ETA #1: Upon further examination, it appears that the 3) apparent difference at the beginning of the test.dat dump is actually in-line at the end of the EXIF section, and therefore is an artifact of how diff processes line-by-line.

So the output data matches bit-for-bit for the file types I have tested thus far.

ETA #2: I had incorrectly assumed that only the last dataBlock has any padding, but that’s not true based on the way exiftool is reading the data.

Through my testing, exiftool is finding non-terminal dataBlocks that it determines need padding.

Since we want to copy each dataBlock as it exists in the original file including any in-line garbage data that is considered padding, we should copy each dataBlock for $size + $pad.

priort · May 12, 2021, 4:50pm

This is some serious sleuthing you guys…

rt966298 · May 12, 2021, 5:22pm

Upon further examination, it appears that the 3) apparent difference at the beginning of the test.dat dump is actually in-line at the end of the EXIF section, and therefore is an artifact of how diff processes line-by-line.

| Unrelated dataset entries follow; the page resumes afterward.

-- ==== Sys2Proof/Machine/Flags.lean ====
section
/-! DEFINITION. The flags and registers of the READ_REG view (spec/10_state.md section 5): the phase of the schedule state
machine, the fields of STATUS and FAULT, and the value of every register. All of it is computed from the state and
none of it is stored (R31). -/

namespace Sys2Proof.Machine

/-- The state of the schedule state machine (R31). -/
inductive Phase where
  | emittingStatusIndicator
  | emittingMessage
  | atEndOfBurst
  | none
deriving DecidableEq, Repr

/-- `Phase(S)` (R31). A configured block whose cursor names no Segment, which R30 rules out, has phase none too
(assumption log 6). -/
def State.phase (s : State) : Phase :=
  if s.configured then
    match s.curSeg with
    | some g =>
      match g.kind with
      | .status => .emittingStatusIndicator
      | .message => .emittingMessage
      | .eob => .atEndOfBurst
    | Option.none => .none
  else .none

/-- The PHASE field of STATUS (R32). -/
def Phase.field : Phase → BitVec 2
  | .emittingStatusIndicator => 0
  | .emittingMessage => 1
  | .atEndOfBurst => 2
  | .none => 3

/-- Register STATUS (R32), its reserved bits first. -/
def State.statusWord (s : State) : BitVec 32 :=
  (0 : BitVec 25) ++ BitVec.ofBool s.latch ++ BitVec.ofBool s.bi ++ BitVec.ofBool s.inj.isSome
    ++ s.phase.field ++ BitVec.ofBool s.faulted ++ BitVec.ofBool s.configured

/-- Register FAULT (R33), its reserved bits first. -/
def State.faultWord (s : State) : BitVec 32 :=
  (0 : BitVec 20) ++ s.faultOpc ++ s.faultCause

/-- `RegValue(S, REG)` (R32 to R37). -/
def State.regValue (s : State) : Reg → BitVec 32
  | .status => s.statusWord
  | .fault => s.faultWord
  | .curSlot => s.slot.zeroExtend 32
  | .curSeg => s.seg.zeroExtend 32
  | .curOff => s.off
  | .qLevel => BitVec.ofNat 32 (min s.q.length (2 ^ 32 - 1))
  | .frameCount => s.fc.zeroExtend 32
  | .paramOs => BitVec.ofNat 32 s.build.os
  | .paramBpf => BitVec.ofNat 32 s.build.bpf
  | .paramQdepth => BitVec.ofNat 32 s.build.qdepth
  | .reserved _ => 0

end Sys2Proof.Machine
end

So the output data matches bit-for-bit for the file types I have tested thus far.

rt966298 · May 12, 2021, 10:52pm

I had incorrectly assumed that only the last dataBlock has any padding, but that’s not true based on the way exiftool is reading the data.

Through my testing, exiftool is finding non-terminal dataBlocks that it determines need padding.

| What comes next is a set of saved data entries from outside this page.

/-- R50: an INJECT that faults inside a PULL, behind any number `k + 1` of its emitted samples, has the same effect as that INJECT
placed before the PULL (assumption log 7). In both runs the INJECT is answered FAULT and the PULL IGNORED with no samples,
and nothing of the block but the fault record changes: the cursor, the latch and the queue are as they were before both
commands. The two states differ only in the port of the command taken last, a field of the model's own. -/
def Obligations.FaultingInjectInsideAPullIsOneBeforeIt : Prop :=
  ∀ (s : State) (n k : Nat) (p : Port) (record : List Byte) (cause : BitVec 8) (rest : List Input),
    s.Inv → s.faulted = false → s.configured = true → s.pull = none → n ≤ 0xFFFFFF → p ≠ .sample →
    k + 1 < n → k + 1 ≤ s.remaining.length → exec (.inject record) s = .next (s.afterFault 0x4 cause) →
    let inject := Input.command p (encode (.inject record))
    let pull := Input.command .sample (encode (.pull n))
    let faulted (last : Port) : State :=
      { s with
        inputs := rest
        port := last
        faulted := true
        faultCause := cause
        faultOpc := 0x4
        replies := s.replies ++
          [{ port := p, code := .fault, data := 0, samples := [] },
            { port := .sample, code := .ignored, data := 0, samples := [] }] }
    Sys2Proof.core.run (k + 3)
      { s with inputs := pull :: (List.replicate k .pullTurn ++ inject :: .pullTurn :: rest) } = .next (faulted p) ∧
    Sys2Proof.core.run 2 { s with inputs := inject :: pull :: rest } = .next (faulted .sample)

/-- R50, R100: a SET_STATUS that falls before the emission of a sample has the same effect as one that falls after it, unless
that sample is the first of a STATUS Segment. -/
def Obligations.SetStatusCommutesInsideASegment : Prop :=
  ∀ (s : State) (r : PullRun) (g : Segment) (bit : Bool) (p : Port) (rest : List Input),
    s.faulted = false → s.pull = some r → p ≠ r.port → r.out.length + 1 < r.count →
    (s.atCursor r.cursor).curSeg = some g → g.kind ≠ .eob → ¬(g.kind = .status ∧ r.cursor.off = 0) →
    let c := Input.command p (encode (.setStatus bit))
    Sys2Proof.core.run 2 { s with inputs := c :: .pullTurn :: rest } =
      Sys2Proof.core.run 2 { s with inputs := .pullTurn :: c :: rest }

/-- R28: a STATUS Segment carries one valid line-code pair, of the bit the status cell held when its first sample was
emitted, however many SET_STATUS commands fall between its samples, and whatever bits they write. The latch and the cursor
of a PULL in progress are its own until it ends (assumption log 17). -/
def Obligations.StatusSegmentCarriesOneLineCodePair : Prop :=
  ∀ (s : State) (r : PullRun) (g : Segment), s.Inv → s.faulted = false → s.pull = some r → r.port ≠ .status →
    (s.atCursor r.cursor).curSeg = some g → g.kind = .status → r.cursor.off = 0 → r.out.length + 2 * s.build.os < r.count →
    s.inputs.head? = some .pullTurn → s.inputs.count .pullTurn = 2 * s.build.os →
    (∀ x ∈ s.inputs, x = .pullTurn ∨ ∃ bit, x = .command .status (encode (.setStatus bit))) →
    ∃ t, Sys2Proof.core.run s.inputs.length s = .next t ∧ t.inputs = [] ∧
      t.pull = some
        { r with
          out := r.out ++ linePair s.build s.bi
          cursor := { seg := r.cursor.seg + 1, off := 0, latch := s.bi } }

/-! ### Rules of the whole machine -/

/-- R17, R18, R20, R21, R23, R24, R29, R30: every step keeps what the spec says of every reachable state. -/
def Obligations.EveryStepKeepsTheInvariant : Prop :=
  ∀ s t : State, s.Inv → step s = .next t → t.Inv

/-- The state after power-on, of any build, meets the invariant. -/
def Obligations.PowerOnMeetsTheInvariant : Prop :=
  State.reset.Inv ∧ ∀ b : Build, (State.powerOn b).Inv

/-- From a state that meets the invariant every step answers a next state: none of the model's stops is ever met. -/
def Obligations.NoStopFromALawfulState : Prop :=
  ∀ s : State, s.Inv → ∃ t, step s = .next t

/-- R6: no step changes a build parameter. -/
def Obligations.NoStepChangesTheBuild : Prop :=
  ∀ s t : State, step s = .next t → t.build = s.build

/-- R24: once accepted, the Superframe does not change until the next reset. -/
def Obligations.SuperframeStaysUntilReset : Prop :=
  ∀ s t : State, s.configured = true → step s = .next t →
    (t.configured = true ∧ t.sf = s.sf ∧ t.fc = s.fc) ∨
    (t.configured = false ∧ ∃ p c rest, TakesCommand s p c rest ∧ decode c.word c.payload = .ok .reset)

/-- R29, R97: a step leaves the queue as it is; or it is the INJECT of an injectable Frame, which joins the tail; or it is a
frame advance, from an EOB into a filler slot, which moves the head into `S.inj`; or it is a RESET, which empties the
queue. In the fault state only the first and the last occur. -/
def Obligations.QueueIsFirstInFirstOut : Prop :=
  ∀ s t : State, step s = .next t →
    t.q = s.q ∨
    (s.faulted = false ∧ ∃ f p c rest, f.Injectable s.build ∧ t.q = s.q ++ [f] ∧ TakesCommand s p c rest ∧
      decode c.word c.payload = .ok (.inject f.record)) ∨
    (s.faulted = false ∧ ∃ f g own, s.q = f :: t.q ∧ t.inj = some f ∧ s.atPull.curSeg = some g ∧ g.kind = .eob ∧
      t.slot = BitVec.ofNat 16 ((s.slot.toNat + 1) % s.fc.toNat) ∧
      s.sf[(s.slot.toNat + 1) % s.fc.toNat]? = some own ∧ own.filler = true) ∨
    (t.q = [] ∧ ∃ p c rest, TakesCommand s p c rest ∧ decode c.word c.payload = .ok .reset)

/-- R127: with no filler Frame in the Superframe, no step but a RESET takes a Frame out of the queue or into `S.inj`. -/
def Obligations.NoFillerMeansNoInjectedFrame : Prop :=
  ∀ s t : State, s.Inv → s.configured = true → (∀ f ∈ s.sf, f.filler = false) → step s = .next t →
    (t.inj = none ∧ s.q <+: t.q) ∨
    ∃ p c rest, TakesCommand s p c rest ∧ decode c.word c.payload = .ok .reset

/-- R64, R69: a step adds at most one response. Its samples are all -1 or +1, and a response with samples is that of a PULL,
with code OK and its count as data: the step is a micro-step of the PULL in progress, or it takes a PULL command, and the
response goes to that PULL's port. -/
def Obligations.ResponsesCarryOnlyLineSamples : Prop :=
  ∀ s t : State, s.Inv → step s = .next t →
    ∃ new, t.replies = s.replies ++ new ∧ new.length ≤ 1 ∧
      ∀ rep ∈ new, (∀ v ∈ rep.samples, v = .minus ∨ v = .plus) ∧
        (rep.samples ≠ [] → rep.code = .ok ∧ rep.data.toNat = rep.samples.length ∧
          ((∃ r, s.pull = some r ∧ rep.port = r.port ∧ step s = pullMicroStep r { s with inputs := t.inputs }) ∨
            ∃ p c rest n, rep.port = p ∧ TakesCommand s p c rest ∧ decode c.word c.payload = .ok (.pull n)))

/-! ### Encoding -/

/-- R54 to R60, R62: every well-formed command decodes from its own words, with every operand. -/
def Obligations.DecodeReadsEveryEncodedCommand : Prop :=
  ∀ i : Instr, i.wellFormed = true → decode (encode i).word (encode i).payload = .ok i

/-- R62: every word and payload that decode to a command are that command's own words, and the command is well formed: each
word has one meaning, and no bit of it is dropped. -/
def Obligations.EncodeWritesEveryDecodedWord : Prop :=
  ∀ (w : Word) (payload : List Byte) (i : Instr), decode w payload = .ok i →
    i.wellFormed = true ∧ encode i = { word := w, payload := payload }

/-- R61: a command is illegal exactly in the four cases of the rule, and then raises ILLEGAL_COMMAND (0x01) with its opcode
field, unless the block is already faulted. -/
def Obligations.IllegalExactlyInTheFourCases : Prop :=
  ∀ (w : Word) (payload : List Byte),
    let opc := (w.extractLsb' 28 4).toNat
    let arg := w.extractLsb' 0 24
    ((∃ e, decode w payload = .error e) ↔
      (7 ≤ opc ∨ w.extractLsb' 24 4 ≠ 0 ∨
        (opc ∈ [0x0, 0x1, 0x2, 0x4] ∧ arg ≠ 0) ∨ (opc = 0x5 ∧ arg.extractLsb' 1 23 ≠ 0) ∨
        (opc = 0x6 ∧ arg.extractLsb' 8 16 ≠ 0) ∨ (opc ∈ [0x0, 0x1, 0x3, 0x5, 0x6] ∧ payload ≠ []))) ∧
    ∀ (s : State) (p : Port) (rest : List Input) (e : Illegal), s.faulted = false →
      TakesCommand s p { word := w, payload := payload } rest → decode w payload = .error e →
      step s =
        .next { s with
          inputs := rest
          port := p
          faulted := true
          faultCause := 0x01
          faultOpc := w.extractLsb' 28 4
          replies := s.replies ++ [{ port := p, code := .fault, data := 0, samples := [] }] }

/-- R60: one word of each row of the opcode map, written out from the map, decodes to that row's command. -/
def Obligations.OpcodeMapWordsDecode : Prop :=
  decode 0x00000000 [] = .ok .nop ∧ decode 0x10000000 [] = .ok .reset ∧
  decode 0x20000000 [0x00, 0x00] = .ok (.configure [0x00, 0x00]) ∧ decode 0x30FFFFFF [] = .ok (.pull 16777215) ∧
  decode 0x40000000 [0x40] = .ok (.inject [0x40]) ∧ decode 0x50000001 [] = .ok (.setStatus true) ∧
  decode 0x60000005 [] = .ok (.readReg .qLevel)

/-- R82: the line code of one bit is OS samples of one polarity and OS of the other, `2 × OS` in all, `+1` first exactly when
the bit differs from LINE_POL; the two bits map to inverse orders. -/
def Obligations.LinePairIsTwoRunsOfOppositePolarity : Prop :=
  ∀ (b : Build) (bit : Bool),
    (bit ≠ b.linePol → linePair b bit = List.replicate b.os .plus ++ List.replicate b.os .minus) ∧
    (bit = b.linePol → linePair b bit = List.replicate b.os .minus ++ List.replicate b.os .plus) ∧
    (linePair b bit).length = 2 * b.os ∧ linePair b (!bit) = (linePair b bit).reverse

/-- R11: the byte form of a sample is 0x01 for +1, 0xFF for -1 and 0x00 for 0, its two's-complement value. -/
def Obligations.SampleBytesAreTwosComplement : Prop :=
  Sample.byte .plus = 0x01 ∧ Sample.byte .minus = 0xFF ∧ Sample.byte .unused = 0x00 ∧
  Sample.value .plus = 1 ∧ Sample.value .minus = -1 ∧ Sample.value .unused = 0 ∧
  ∀ v : Sample, v.byte.toInt = v.value
end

Since we want to copy each dataBlock as it exists in the original file including any in-line garbage data that is considered padding, we should copy each dataBlock for $size + $pad.

Also, exiftool is writing ‘\0’ for the padding to its output file when, imho, it shouldn’t modify the raw image data. This would immediately modify the raw image data on the first write for affected raw files. I’ll ask the maintainer about this.

rt966298 · May 13, 2021, 12:41am

There are some raw formats that CopyImageData does not read sequentially from the input file.

For example:

3 image data blocks
pos: 725396, size: 24660480, pad: 0
pos: 55962, size: 669434, pad: 0
pos: 33118, size: 22844, pad: 0

So simply dumping this data in the order that CopyImageData reads it (which was a hack for testing purposes) isn’t going to work for the general case since the goal is to return the unmodified raw image data as it exists in the file.

We should probably be using Writer.pl’s CopyBlock in a separate subroutine anyways.

Either that, or maybe: 1) re-order the dataBlocks by pos and then dump each dataBlock; or 2) keep track of pos, size, and pad, and then dump from the lowest pos for the sum of ($size + $pad).

ggbutcher · May 13, 2021, 4:11am

Nice work with exiftool…

Tomorrow, I’m going to take a look at the libraw routines to see if there’s a simple code insertion at the discovery of each image byte that could save them as the routine goes about it’s business. I think a libraw solution will be easier to incorporate in a program…

rt985426 · May 13, 2021, 4:27am

[Ugh, I reached my maximum post count for the day again, so I have to switch back to my other account…]

exiftool apparently also reorders the dataBlocks sequentially by position when necessary on the first write to file.

So I’m not sure the best way to handle this since the sections of the before and after files that contain the raw image data are now not identical.

But after the first write, the sections of the files that contain the raw image data appear to not change on subsequent writes.

Maybe it would be better to use the sorted dataBlocks to calculate hashes, even though that’s different than my original goal of using the data as it exists in the file.

But this way, the reordered raw image data would still be immutable and not necessarily dependent on software, version, or runtime parameters.

It’s one extra step in the calculation that you’d have to port to other software implementations, e.g. one using libraw.

heckflosse · May 13, 2021, 10:37am

I increased your level for both accounts.